Because neither the business judgment rule nor the Company’s exculpatory bylaws precluded liability, the Court denied the Director Defendants’ motion to dismiss the breach of fiduciary duty claim.
The Director Defendants next argued the Plaintiffs’ claims for aiding and abetting the Nine West Directors’ fiduciary breaches were deficient. According to the Director Defendants, the acts forming the basis of their aiding and abetting – i.e., approving the Merger and assisting with the completion of the transaction – were taken before the Nine West Directors became directors, and consequently, before they had fiduciary duties to Nine West. The Court rejected this argument, noting the Director Defendants provided no case law in support of their argument, and that in substance it was “senseless.”
Next, the Director Defendants claimed that the Plaintiffs failed to allege they knowingly participated in the Nine West Directors’ breaches, because the complaints affirmatively allege Sycamore and the Nine West Directors actively concealed their bad acts from the Director Defendants. The Court also rejected this argument, reasoning that the “red flags” noted by the Court in analyzing the breach of fiduciary duty claim provided the director defendants with “actual or constructive notice” that the Carve-Out Transactions would leave the Company insolvent. As such, the Court denied Director Defendants’ motion to dismiss the aiding and abetting breach of fiduciary duty claims.
Officer Defendant Claims
The Officer Defendants first argued the claim for breach of fiduciary duty should fail because it sought “to hold them liable for failing to take actions that were out of their control.” The Court agreed, finding the complaint failed to demonstrate that the Officer Defendants could have prevented the Merger. Because the complaints alleged the Director Defendants were aware of, and ignored, red flags relating to the Merger, it was implausible that the Officer Defendants could have somehow prevented the transaction from occurring. The Court, therefore, granted the Officer Defendants’ motion to dismiss the breach of fiduciary duty claims.

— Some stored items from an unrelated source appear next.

-- ==== Sys2Proof/Machine/Dispatch.lean ====
section
/-! DEFINITION. The meaning of each command: one arm per constructor of Instr. -/

namespace Sys2Proof.Machine
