/-- R194, R195, R196, R203: the F/E instructions on a word that nothing is poisoned in and no other poll waits on. LD.FE of a full word takes its data and,
in consume mode, empties it; of an empty one it parks. ST.FE writes the word and sets it full; a consumer that waits takes it at once and the word is
empty again. LD.PEEK and FE.CLR leave the word's data as it is. -/
def Obligations.FullEmptyInstructions : Prop :=
  ∀ (s : State) (t : Thr) (i : SyncIns) (a j tag since sd : Nat), Issuable s t → i.rsv = 0 → (s.sreg (thrOf t) i.sa.val).toNat = a * 8 → a < 0x10000 →
    s.scrOk (thrOf t) (a * 8) 8 = true → (s.lword t a).poison = false →
    let w := localWord t.f.val t.m.val a
    let next := (s.thread (thrOf t)).pc + 1
    ((∀ pk ∈ s.sync.parks, pk.tgt ≠ .word w) →
      ((s.lword t a).full = true → Completes (.ldFe t i) s fun u => IssuedTo (thrOf t) next [.sregs, .words] s u ∧
        u.sreg (thrOf t) i.sd.val = (s.lword t a).data ∧ SregsBut (thrOf t) i.sd.val s u ∧
        u.lword t a = ⟨(s.lword t a).data, !i.f, false⟩ ∧ WordsBut t.f.val t.m.val a 1 s u) ∧
      ((s.lword t a).full = false → Completes (.ldFe t i) s fun u => (u.thread (thrOf t)).st = .parked ∧
        (u.thread (thrOf t)).pc = (s.thread (thrOf t)).pc ∧
        u.sync.parks = s.sync.parks ++ [⟨.thread (thrOf t), .word w, i.f, 0, i.tag.val, s.now, i.sd.val⟩] ∧ SameBut [.threads, .dbg, .sync] s u) ∧
      ((s.lword t a).full = false ∨ i.f = true → Completes (.stFe t i) s fun u => IssuedTo (thrOf t) next [.words] s u ∧
        u.lword t a = ⟨s.sreg (thrOf t) i.sb.val, true, false⟩ ∧ WordsBut t.f.val t.m.val a 1 s u)) ∧
    (s.sync.parks = [⟨.thread j, .word w, true, 0, tag, since, sd⟩] → (s.thread j).st = .parked → j ≠ thrOf t → sd < 32 → (s.lword t a).full = false →
      Completes (.stFe t i) s fun u => u.lword t a = ⟨s.sreg (thrOf t) i.sb.val, false, false⟩ ∧ u.sync.parks = [] ∧
        (u.thread j).st = .ready ∧ (u.thread j).pc = (s.thread j).pc + 1 ∧ u.sreg j sd = s.sreg (thrOf t) i.sb.val ∧
        (u.thread (thrOf t)).pc = next ∧ WordsBut t.f.val t.m.val a 1 s u ∧ SameBut [.threads, .dbg, .sregs, .words, .sync] s u) ∧
    (i.f = false → Completes (.ldPeek t i) s fun u => IssuedTo (thrOf t) next [.sregs] s u ∧
      u.sreg (thrOf t) 0 = (if (s.lword t a).full then 0 else 8) ∧ (i.sd ≠ 0 → u.sreg (thrOf t) i.sd.val = (s.lword t a).data) ∧
      ∀ k q, q < 32 → (k ≠ thrOf t ∨ (q ≠ 0 ∧ q ≠ i.sd.val)) → u.sreg k q = s.sreg k q) ∧
    (i.f = false → Completes (.feClr t i) s fun u => IssuedTo (thrOf t) next [.words] s u ∧
      u.lword t a = ⟨(s.lword t a).data, false, false⟩ ∧ WordsBut t.f.val t.m.val a 1 s u)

The Court also agreed with the Officer Defendants that the claims of aiding and abetting breaches of fiduciary duty, at most, alleged only tangential assistance in the Nine West Directors’ breaches. The Court dismissed these claims as well. Finally, the Court dismissed the fraudulent conveyance claims against the Officer Defendants; holding that certain claims were time-barred, while others were inadequately pled.

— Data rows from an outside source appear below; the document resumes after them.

-- ==== Sys2Proof/Laws/Ops.lean ====
section
/-! SUPPORT. What each shared operation of Machine/Ops.lean leaves alone, and what is read after each of them. -/

namespace Sys2Proof.Machine

variable {α β : Type}

/-- What an operation of a list keeps, the whole list keeps. -/
theorem State.each_keeps (π : State → β) (s : State) (l : List α) (g : State → α → State) (h : ∀ t a, π (g t a) = π t) : π (s.each l g) = π s := by
  induction l generalizing s with
  | nil => rfl
  | cons a r ih => exact (ih (g s a)).trans (h s a)

/-- A property that an operation of a list keeps, the whole list keeps. -/
theorem State.each_inv (P : State → Prop) (s : State) (l : List α) (g : State → α → State) (h : ∀ t a, P t → P (g t a)) (w : P s) : P (s.each l g) := by
  induction l generalizing s with
  | nil => exact w
  | cons a r ih => exact ih (g s a) (h s a w)

@[simp] theorem State.each_nil (s : State) (g : State → α → State) : s.each [] g = s := rfl
@[simp] theorem State.each_cons (s : State) (a : α) (l : List α) (g : State → α → State) : s.each (a :: l) g = (g s a).each l g := rfl

theorem State.on_keeps (π : State → β) (s : State) (b : Bool) (g : State → State) (h : ∀ t, π (g t) = π t) : π (s.on b g) = π s := by
  unfold State.on; split
  · exact h s
  · rfl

With respect to major transactions, company fiduciaries cannot always rely on disclaimers, or even exculpatory bylaws, to prevent liability. Directors should take care to fully educate themselves, because courts may hold them liable for failure to investigate when such investigation, in retrospect, would have revealed red flags. In particular, in a multi-step transaction, the Court’s holding indicates that fiduciaries can be held liable for acts occurring after their fiduciary duties have terminated, if the fiduciary was aware of the actions that would result in a breach prior to those duties terminating. This decision has potentially wide-ranging ramifications for fiduciaries in multiple contexts, including private equity-appointed directors.